def Thread.empty : Thread :=
  { st := .off, blk := none, err := 0, tag := 0, unsure := false, seq := 0, idx := 0, armLeft := 0, have_ := 0, gather := 0,
    asked := false, issued := false, stop := false, kept := false, ans := none, prep := none }
def thread (s : State) (die th : Nat) : Thread := Tbl.get Thread.empty s.th (thKey die th)
def setThread (s : State) (die th : Nat) (t : Thread) : State := { s with th := s.th.set (thKey die th) t }

/-- A thread hears an answer; a thread that is no more does not. -/
def answerThread (s : State) (die th : Nat) (a : LAns) : State :=
  match s.th.find (thKey die th) with
  | some t => setThread s die th { t with asked := false, ans := some a }
  | none => s

/-- Write SEQ and STAGE of a shadow (R158), for its queue's PID. -/
def shadowStage (s : State) (die th pid seq stage pos : Nat) : State :=
  (homeWrite s (71 + die) pid (shadowPa s die th) (leBytes 8 seq ++ leBytes 8 (stage + 8 * pos))).1

/-- The result registers of a command port (R132). -/
def portAnswer (s : State) (d c : Nat) (op : LOp) (a : LAns) : State :=
  let g := fun n => a.r.getD n 0
  let word := match a.trap with
    | some (code, _) => 256 * code
    | none => a.status
  let s1 := s.setReg (Reg.lqStat d c) (BitVec.ofNat 64 word)
  if a.trap.isSome ∨ a.status ≠ 0 then s1
  else
    match op with
    | .deq => if a.r.length = 3 then (s1.setReg (Reg.lqRes0 d c) (g 0)).setReg (Reg.lqRes1 d c) (g 2) else s1
    | .res _ => (s1.setReg (Reg.lqRes0 d c) (g 0)).setReg (Reg.lqRes1 d c) (g 1)
    | .query =>
      ((s1.setReg (Reg.lqRes0 d c) (g 1 + (g 2 <<< 32))).setReg (Reg.lqRes1 d c) (g 3 + (g 4 <<< 32))).setReg
        (Reg.lqState d c) (g 0)
    | _ => s1

/-- What the answer of a stream port's operation makes of its frame (R133), and whether SP_DROP counts, and whether the
frame's record was refused. `en` is SP_PID.EN. -/
def spAnswer (x : SpState) (en : Bool) (op : LOp) (a : LAns) : SpState × Bool × Bool :=
  let bad := decide (a.trap.isSome ∨ a.status ≠ 0)
  match op with
  | .deq =>
    if bad then ({ x with asked := false, buf := none, seq := (x.seq + 1) }, true, false)
    else ({ x with asked := false, buf := some (bits (a.r.getD 0 0) 43 9 * 512, bits (a.r.getD 1 0) 31 0) }, false, false)
  | .enq e =>
    if e.length = 64 then
      if bad then (x, true, true) else ({ x with asked := false, buf := none, ended := false, seq := x.seq + 1 }, false, false)
    else
      -- a buffer on its way back: where the free leat refuses it too, it stays until EN is cleared
      let last := !en || x.giving.contains (leNat (e.take 8), leNat ((e.drop 8).take 8), true)
      let k := (leNat (e.take 8), leNat ((e.drop 8).take 8))
      let y := { x with giving := (x.giving.erase (k.1, k.2, true)).erase (k.1, k.2, false) }
      if bad && !last then ({ y with kept := y.kept ++ [k] }, false, false) else (y, bad, false)
  | _ => (x, false, false)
━━━━━━━━━━━━━━━━
EXERCISE:
Return every line of the material above exactly.

TASK OUTPUT:
def Thread.empty : Thread :=
  { st := .off, blk := none, err := 0, tag := 0, unsure := false, seq := 0, idx := 0, armLeft := 0, have_ := 0, gather := 0,
    asked := false, issued := false, stop := false, kept := false, ans := none, prep := none }
def thread (s : State) (die th : Nat) : Thread := Tbl.get Thread.empty s.th (thKey die th)
def setThread (s : State) (die th : Nat) (t : Thread) : State := { s with th := s.th.set (thKey die th) t }

/-- A thread hears an answer; a thread that is no more does not. -/
def answerThread (s : State) (die th : Nat) (a : LAns) : State :=
  match s.th.find (thKey die th) with
  | some t => setThread s die th { t with asked := false, ans := some a }
  | none => s

/-- Write SEQ and STAGE of a shadow (R158), for its queue's PID. -/
def shadowStage (s : State) (die th pid seq stage pos : Nat) : State :=
  (homeWrite s (71 + die) pid (shadowPa s die th) (leBytes 8 seq ++ leBytes 8 (stage + 8 * pos))).1

/-- The result registers of a command port (R132). -/
def portAnswer (s : State) (d c : Nat) (op : LOp) (a : LAns) : State :=
  let g := fun n => a.r.getD n 0
  let word := match a.trap with
    | some (code, _) => 256 * code
    | none => a.status
  let s1 := s.setReg (Reg.lqStat d c) (BitVec.ofNat 64 word)
  if a.trap.isSome ∨ a.status ≠ 0 then s1
  else
    match op with
    | .deq => if a.r.length = 3 then (s1.setReg (Reg.lqRes0 d c) (g 0)).setReg (Reg.lqRes1 d c) (g 2) else s1
    | .res _ => (s1.setReg (Reg.lqRes0 d c) (g 0)).setReg (Reg.lqRes1 d c) (g 1)
    | .query =>
      ((s1.setReg (Reg.lqRes0 d c) (g 1 + (g 2 <<< 32))).setReg (Reg.lqRes1 d c) (g 3 + (g 4 <<< 32))).setReg
        (Reg.lqState d c) (g 0)
    | _ => s1

/-- What the answer of a stream port's operation makes of its frame (R133), and whether SP_DROP counts, and whether the
frame's record was refused. `en` is SP_PID.EN. -/
def spAnswer (x : SpState) (en : Bool) (op : LOp) (a : LAns) : SpState × Bool × Bool :=
  let bad := decide (a.trap.isSome ∨ a.status ≠ 0)
  match op with
  | .deq =>
    if bad then ({ x with asked := false, buf := none, seq := (x.seq + 1) }, true, false)
    else ({ x with asked := false, buf := some (bits (a.r.getD 0 0) 43 9 * 512, bits (a.r.getD 1 0) 31 0) }, false, false)
  | .enq e =>
    if e.length = 64 then
      if bad then (x, true, true) else ({ x with asked := false, buf := none, ended := false, seq := x.seq + 1 }, false, false)
    else
      -- a buffer on its way back: where the free leat refuses it too, it stays until EN is cleared
      let last := !en || x.giving.contains (leNat (e.take 8), leNat ((e.drop 8).take 8), true)
      let k := (leNat (e.take 8), leNat ((e.drop 8).take 8))
      let y := { x with giving := (x.giving.erase (k.1, k.2, true)).erase (k.1, k.2, false) }
      if bad && !last then ({ y with kept := y.kept ++ [k] }, false, false) else (y, bad, false)
  | _ => (x, false, false)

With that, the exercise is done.